──────── INPUT RECORDS ────────
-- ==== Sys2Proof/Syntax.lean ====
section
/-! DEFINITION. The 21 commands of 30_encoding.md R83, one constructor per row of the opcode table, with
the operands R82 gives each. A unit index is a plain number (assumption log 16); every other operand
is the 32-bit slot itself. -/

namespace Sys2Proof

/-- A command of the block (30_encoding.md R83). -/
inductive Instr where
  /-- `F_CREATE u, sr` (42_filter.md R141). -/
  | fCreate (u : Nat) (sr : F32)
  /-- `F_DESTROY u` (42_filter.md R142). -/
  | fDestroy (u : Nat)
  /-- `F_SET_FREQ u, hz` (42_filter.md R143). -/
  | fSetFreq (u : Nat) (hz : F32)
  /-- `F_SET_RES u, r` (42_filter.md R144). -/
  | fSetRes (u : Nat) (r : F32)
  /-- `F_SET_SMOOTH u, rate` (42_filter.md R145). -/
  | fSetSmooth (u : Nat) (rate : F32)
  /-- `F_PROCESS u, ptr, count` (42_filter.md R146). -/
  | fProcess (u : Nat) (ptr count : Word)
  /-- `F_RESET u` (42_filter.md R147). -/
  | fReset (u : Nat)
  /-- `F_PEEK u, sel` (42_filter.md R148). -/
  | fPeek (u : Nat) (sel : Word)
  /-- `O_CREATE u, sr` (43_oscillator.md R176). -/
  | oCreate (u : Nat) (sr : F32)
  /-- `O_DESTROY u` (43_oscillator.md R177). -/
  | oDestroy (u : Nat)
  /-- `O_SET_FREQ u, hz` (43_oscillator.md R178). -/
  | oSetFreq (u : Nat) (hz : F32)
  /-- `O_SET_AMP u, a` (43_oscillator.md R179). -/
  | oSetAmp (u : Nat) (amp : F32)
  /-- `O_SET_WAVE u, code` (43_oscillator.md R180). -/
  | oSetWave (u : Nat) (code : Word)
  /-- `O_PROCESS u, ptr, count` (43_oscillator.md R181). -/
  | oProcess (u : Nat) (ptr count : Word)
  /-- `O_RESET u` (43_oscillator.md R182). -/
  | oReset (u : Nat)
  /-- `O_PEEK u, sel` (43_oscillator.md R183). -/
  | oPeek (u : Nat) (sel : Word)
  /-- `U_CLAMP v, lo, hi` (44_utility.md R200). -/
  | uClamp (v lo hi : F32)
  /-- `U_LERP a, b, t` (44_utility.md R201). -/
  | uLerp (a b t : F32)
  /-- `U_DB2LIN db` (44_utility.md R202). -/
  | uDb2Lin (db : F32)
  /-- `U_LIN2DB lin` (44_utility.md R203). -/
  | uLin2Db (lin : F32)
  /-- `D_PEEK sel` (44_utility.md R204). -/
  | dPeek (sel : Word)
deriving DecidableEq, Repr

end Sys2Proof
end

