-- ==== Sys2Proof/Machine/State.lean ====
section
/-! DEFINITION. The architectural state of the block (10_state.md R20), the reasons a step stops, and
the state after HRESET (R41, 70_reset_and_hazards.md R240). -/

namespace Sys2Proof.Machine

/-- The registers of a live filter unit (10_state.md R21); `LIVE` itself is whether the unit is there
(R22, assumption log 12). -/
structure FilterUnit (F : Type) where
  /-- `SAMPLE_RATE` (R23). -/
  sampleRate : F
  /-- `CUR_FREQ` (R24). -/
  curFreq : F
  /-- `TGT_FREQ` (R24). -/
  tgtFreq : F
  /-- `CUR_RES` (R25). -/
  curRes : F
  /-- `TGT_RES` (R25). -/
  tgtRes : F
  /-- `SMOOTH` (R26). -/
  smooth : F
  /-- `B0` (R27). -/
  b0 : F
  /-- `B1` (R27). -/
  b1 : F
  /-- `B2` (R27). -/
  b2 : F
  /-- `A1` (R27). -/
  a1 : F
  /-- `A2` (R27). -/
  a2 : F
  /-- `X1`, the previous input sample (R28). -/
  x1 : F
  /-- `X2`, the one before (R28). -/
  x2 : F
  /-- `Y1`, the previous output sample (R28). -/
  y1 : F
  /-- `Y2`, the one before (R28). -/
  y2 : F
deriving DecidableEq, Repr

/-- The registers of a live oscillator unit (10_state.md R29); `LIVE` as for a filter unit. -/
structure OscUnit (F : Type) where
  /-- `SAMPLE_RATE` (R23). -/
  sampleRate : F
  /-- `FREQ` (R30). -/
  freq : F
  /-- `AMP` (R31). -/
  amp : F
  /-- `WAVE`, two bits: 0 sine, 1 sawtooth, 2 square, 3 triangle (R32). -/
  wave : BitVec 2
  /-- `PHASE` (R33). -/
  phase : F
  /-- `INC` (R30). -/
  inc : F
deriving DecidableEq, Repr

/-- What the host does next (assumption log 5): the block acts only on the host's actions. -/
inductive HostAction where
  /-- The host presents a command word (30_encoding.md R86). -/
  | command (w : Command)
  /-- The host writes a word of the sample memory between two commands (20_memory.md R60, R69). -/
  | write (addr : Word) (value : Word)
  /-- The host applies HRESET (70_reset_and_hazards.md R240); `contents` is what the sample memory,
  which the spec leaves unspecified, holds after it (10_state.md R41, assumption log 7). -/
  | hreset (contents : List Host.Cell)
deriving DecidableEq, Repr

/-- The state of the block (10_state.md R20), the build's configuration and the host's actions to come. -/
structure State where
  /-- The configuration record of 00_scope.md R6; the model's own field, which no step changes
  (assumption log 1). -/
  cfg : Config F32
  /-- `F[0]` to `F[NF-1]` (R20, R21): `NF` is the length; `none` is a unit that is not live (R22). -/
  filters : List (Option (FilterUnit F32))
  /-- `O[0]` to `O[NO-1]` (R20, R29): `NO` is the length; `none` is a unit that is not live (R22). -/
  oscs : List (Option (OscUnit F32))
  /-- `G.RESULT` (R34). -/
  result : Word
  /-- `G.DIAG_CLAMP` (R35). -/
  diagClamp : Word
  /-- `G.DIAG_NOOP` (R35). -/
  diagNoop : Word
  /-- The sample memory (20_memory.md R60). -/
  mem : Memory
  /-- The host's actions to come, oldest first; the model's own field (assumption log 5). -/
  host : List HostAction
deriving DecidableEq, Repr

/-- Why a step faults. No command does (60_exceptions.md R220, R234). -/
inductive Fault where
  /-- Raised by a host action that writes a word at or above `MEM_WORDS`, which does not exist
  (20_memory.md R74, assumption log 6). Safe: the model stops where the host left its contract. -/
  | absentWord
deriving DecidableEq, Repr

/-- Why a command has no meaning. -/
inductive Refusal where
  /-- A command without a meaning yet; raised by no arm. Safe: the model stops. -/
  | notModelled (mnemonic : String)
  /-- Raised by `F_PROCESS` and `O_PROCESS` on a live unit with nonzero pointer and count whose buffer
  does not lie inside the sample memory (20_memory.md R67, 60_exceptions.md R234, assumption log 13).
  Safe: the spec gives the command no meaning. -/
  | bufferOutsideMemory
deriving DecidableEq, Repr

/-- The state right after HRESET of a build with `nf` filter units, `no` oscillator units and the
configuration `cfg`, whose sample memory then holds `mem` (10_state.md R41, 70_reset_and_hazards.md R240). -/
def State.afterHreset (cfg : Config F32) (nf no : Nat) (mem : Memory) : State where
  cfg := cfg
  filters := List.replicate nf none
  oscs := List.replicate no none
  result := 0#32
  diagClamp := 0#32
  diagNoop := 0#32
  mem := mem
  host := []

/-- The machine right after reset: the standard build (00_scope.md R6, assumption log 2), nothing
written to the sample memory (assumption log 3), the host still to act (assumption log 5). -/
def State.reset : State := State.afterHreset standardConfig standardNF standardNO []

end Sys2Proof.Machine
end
────────
──────── INPUT RECORDS ────────
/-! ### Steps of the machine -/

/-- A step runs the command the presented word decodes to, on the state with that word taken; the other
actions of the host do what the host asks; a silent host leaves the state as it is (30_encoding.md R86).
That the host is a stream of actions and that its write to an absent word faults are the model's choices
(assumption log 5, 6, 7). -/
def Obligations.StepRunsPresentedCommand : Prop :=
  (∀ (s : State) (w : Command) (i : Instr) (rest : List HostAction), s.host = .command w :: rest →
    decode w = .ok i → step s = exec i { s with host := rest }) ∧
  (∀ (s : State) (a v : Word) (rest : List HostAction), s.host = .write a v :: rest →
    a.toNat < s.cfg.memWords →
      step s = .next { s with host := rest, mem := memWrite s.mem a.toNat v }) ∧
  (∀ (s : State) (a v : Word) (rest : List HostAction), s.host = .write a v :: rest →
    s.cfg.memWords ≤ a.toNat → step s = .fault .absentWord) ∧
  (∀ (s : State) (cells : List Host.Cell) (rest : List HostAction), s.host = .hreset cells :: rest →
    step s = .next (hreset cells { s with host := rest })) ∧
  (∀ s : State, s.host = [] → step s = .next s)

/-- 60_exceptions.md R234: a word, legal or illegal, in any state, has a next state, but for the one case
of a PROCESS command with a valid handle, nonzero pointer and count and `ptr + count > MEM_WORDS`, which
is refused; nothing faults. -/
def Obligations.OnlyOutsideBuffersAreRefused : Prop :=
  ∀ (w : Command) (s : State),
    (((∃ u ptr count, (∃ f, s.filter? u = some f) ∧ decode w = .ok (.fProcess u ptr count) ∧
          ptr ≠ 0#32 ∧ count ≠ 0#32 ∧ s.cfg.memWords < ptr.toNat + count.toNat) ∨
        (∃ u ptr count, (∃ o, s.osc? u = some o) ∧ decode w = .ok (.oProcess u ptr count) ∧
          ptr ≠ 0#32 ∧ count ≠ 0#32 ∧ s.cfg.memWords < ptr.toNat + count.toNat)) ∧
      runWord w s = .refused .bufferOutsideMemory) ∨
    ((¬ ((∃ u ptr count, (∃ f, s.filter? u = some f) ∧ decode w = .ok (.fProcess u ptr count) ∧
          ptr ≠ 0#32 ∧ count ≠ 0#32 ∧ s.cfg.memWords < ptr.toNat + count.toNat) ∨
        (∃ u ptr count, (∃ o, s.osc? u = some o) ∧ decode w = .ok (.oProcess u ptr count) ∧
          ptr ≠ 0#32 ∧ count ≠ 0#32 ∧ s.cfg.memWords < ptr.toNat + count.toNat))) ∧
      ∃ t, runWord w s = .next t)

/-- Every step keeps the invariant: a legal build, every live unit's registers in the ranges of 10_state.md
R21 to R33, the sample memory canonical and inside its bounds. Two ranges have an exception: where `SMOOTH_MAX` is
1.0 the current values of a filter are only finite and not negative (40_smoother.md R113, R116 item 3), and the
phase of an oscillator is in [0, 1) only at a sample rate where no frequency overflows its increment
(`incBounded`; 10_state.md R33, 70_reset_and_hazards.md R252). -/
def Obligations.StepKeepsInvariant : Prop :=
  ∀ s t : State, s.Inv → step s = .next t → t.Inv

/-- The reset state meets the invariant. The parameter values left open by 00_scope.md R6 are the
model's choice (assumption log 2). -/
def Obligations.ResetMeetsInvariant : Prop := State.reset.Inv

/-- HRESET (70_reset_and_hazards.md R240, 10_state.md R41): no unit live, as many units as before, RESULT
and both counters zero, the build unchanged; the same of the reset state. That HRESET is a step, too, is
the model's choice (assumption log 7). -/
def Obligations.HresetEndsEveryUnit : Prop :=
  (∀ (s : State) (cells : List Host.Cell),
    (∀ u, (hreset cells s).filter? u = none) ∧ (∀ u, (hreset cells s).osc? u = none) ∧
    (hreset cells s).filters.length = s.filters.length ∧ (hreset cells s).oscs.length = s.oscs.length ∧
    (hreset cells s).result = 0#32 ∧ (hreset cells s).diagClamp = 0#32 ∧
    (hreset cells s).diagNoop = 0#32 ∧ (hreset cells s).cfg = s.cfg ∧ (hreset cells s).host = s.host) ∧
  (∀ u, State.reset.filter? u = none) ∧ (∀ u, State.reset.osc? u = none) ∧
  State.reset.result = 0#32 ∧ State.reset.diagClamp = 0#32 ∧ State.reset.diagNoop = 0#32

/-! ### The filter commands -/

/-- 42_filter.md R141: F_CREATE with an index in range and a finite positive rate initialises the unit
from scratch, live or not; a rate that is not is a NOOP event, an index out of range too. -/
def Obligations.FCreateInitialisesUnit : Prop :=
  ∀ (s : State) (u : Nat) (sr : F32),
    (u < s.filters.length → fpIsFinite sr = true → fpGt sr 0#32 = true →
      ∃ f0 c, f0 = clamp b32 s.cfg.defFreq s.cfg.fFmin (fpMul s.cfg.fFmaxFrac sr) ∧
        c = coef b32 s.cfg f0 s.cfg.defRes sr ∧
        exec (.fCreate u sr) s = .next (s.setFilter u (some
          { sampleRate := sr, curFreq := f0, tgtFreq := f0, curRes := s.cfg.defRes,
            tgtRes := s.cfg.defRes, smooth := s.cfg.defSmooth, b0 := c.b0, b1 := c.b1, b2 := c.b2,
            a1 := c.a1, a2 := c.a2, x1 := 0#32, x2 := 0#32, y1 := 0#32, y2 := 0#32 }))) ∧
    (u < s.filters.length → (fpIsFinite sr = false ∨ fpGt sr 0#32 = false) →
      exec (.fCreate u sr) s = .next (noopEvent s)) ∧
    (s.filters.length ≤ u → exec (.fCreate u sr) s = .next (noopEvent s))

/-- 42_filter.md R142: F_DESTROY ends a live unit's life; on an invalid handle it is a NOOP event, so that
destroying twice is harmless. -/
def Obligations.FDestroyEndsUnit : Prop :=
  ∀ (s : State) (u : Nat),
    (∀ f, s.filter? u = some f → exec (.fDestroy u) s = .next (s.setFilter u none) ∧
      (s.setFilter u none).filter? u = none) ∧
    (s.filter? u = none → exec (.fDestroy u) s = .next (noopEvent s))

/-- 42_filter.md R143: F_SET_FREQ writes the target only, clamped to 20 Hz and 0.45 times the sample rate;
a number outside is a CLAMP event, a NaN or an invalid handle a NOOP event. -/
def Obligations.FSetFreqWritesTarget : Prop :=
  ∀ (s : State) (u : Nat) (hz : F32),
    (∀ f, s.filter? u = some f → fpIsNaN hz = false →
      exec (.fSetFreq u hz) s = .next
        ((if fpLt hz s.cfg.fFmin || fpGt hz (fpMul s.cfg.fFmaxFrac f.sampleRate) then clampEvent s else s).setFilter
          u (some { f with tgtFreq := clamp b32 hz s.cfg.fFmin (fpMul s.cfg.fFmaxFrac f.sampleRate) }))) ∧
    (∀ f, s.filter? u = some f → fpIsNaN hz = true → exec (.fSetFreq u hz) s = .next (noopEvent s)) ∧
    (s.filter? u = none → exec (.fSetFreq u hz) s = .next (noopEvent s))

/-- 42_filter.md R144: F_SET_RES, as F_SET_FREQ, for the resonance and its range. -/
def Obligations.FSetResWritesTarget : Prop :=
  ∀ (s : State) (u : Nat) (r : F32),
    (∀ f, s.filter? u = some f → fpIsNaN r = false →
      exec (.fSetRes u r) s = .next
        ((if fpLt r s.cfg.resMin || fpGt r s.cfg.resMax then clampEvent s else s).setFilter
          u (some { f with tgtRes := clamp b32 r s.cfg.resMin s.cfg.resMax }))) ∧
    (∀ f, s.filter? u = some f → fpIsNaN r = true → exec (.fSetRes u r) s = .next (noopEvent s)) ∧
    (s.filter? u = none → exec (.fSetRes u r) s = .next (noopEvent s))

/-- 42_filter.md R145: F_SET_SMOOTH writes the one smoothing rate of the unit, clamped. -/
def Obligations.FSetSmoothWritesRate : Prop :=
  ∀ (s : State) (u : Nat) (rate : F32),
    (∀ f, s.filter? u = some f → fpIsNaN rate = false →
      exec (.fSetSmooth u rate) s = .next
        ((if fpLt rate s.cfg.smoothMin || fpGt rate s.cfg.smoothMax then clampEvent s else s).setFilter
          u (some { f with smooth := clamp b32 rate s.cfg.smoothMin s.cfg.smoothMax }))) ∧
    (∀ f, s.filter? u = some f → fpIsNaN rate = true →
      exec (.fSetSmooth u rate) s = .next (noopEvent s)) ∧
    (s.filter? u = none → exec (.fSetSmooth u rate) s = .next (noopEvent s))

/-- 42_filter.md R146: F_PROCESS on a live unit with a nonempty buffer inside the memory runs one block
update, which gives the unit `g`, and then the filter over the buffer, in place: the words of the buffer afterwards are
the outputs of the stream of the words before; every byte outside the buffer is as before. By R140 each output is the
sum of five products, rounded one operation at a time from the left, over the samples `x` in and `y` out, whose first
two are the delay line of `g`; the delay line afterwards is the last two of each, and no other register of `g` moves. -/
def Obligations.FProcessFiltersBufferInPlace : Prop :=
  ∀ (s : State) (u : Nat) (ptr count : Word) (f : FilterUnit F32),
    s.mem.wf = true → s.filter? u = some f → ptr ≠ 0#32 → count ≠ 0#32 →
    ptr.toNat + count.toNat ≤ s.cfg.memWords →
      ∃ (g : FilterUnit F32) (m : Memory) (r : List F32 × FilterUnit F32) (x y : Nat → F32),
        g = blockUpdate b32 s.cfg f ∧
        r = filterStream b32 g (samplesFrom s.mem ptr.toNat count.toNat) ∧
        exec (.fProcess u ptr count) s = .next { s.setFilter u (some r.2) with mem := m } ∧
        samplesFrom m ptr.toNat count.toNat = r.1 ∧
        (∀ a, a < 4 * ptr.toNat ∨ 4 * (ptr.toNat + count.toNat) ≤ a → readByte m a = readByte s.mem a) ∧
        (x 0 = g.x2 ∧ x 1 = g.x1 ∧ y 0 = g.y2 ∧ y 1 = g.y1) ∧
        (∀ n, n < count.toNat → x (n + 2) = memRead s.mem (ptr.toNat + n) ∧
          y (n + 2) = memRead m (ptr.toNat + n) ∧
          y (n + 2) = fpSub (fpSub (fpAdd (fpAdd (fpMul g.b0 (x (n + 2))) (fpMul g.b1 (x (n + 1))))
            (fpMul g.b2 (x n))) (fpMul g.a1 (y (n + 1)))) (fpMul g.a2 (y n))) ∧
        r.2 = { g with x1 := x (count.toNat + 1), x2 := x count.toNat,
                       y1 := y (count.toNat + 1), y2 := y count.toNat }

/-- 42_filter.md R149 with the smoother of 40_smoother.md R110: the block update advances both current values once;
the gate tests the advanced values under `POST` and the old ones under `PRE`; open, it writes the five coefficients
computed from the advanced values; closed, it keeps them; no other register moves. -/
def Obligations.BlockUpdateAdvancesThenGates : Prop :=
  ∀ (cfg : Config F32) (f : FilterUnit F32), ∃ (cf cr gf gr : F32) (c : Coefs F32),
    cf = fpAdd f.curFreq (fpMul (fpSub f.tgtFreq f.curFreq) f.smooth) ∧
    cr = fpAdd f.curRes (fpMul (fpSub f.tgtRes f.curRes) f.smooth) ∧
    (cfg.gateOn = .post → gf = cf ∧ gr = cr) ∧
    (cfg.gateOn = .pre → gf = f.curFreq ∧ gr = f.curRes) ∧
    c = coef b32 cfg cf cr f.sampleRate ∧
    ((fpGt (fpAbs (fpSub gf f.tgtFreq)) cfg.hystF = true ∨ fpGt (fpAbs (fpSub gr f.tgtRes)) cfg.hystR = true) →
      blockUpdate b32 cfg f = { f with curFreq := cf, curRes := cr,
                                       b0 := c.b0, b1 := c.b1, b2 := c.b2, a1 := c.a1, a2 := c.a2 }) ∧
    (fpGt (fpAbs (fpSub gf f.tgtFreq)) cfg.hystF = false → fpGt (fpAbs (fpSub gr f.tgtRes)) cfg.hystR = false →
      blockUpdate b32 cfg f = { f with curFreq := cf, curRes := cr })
────────
• YOUR ASSIGNMENT: Count how many lines in the records hold the string "true"; reply with the number alone.

• TASK RESPONSE: 6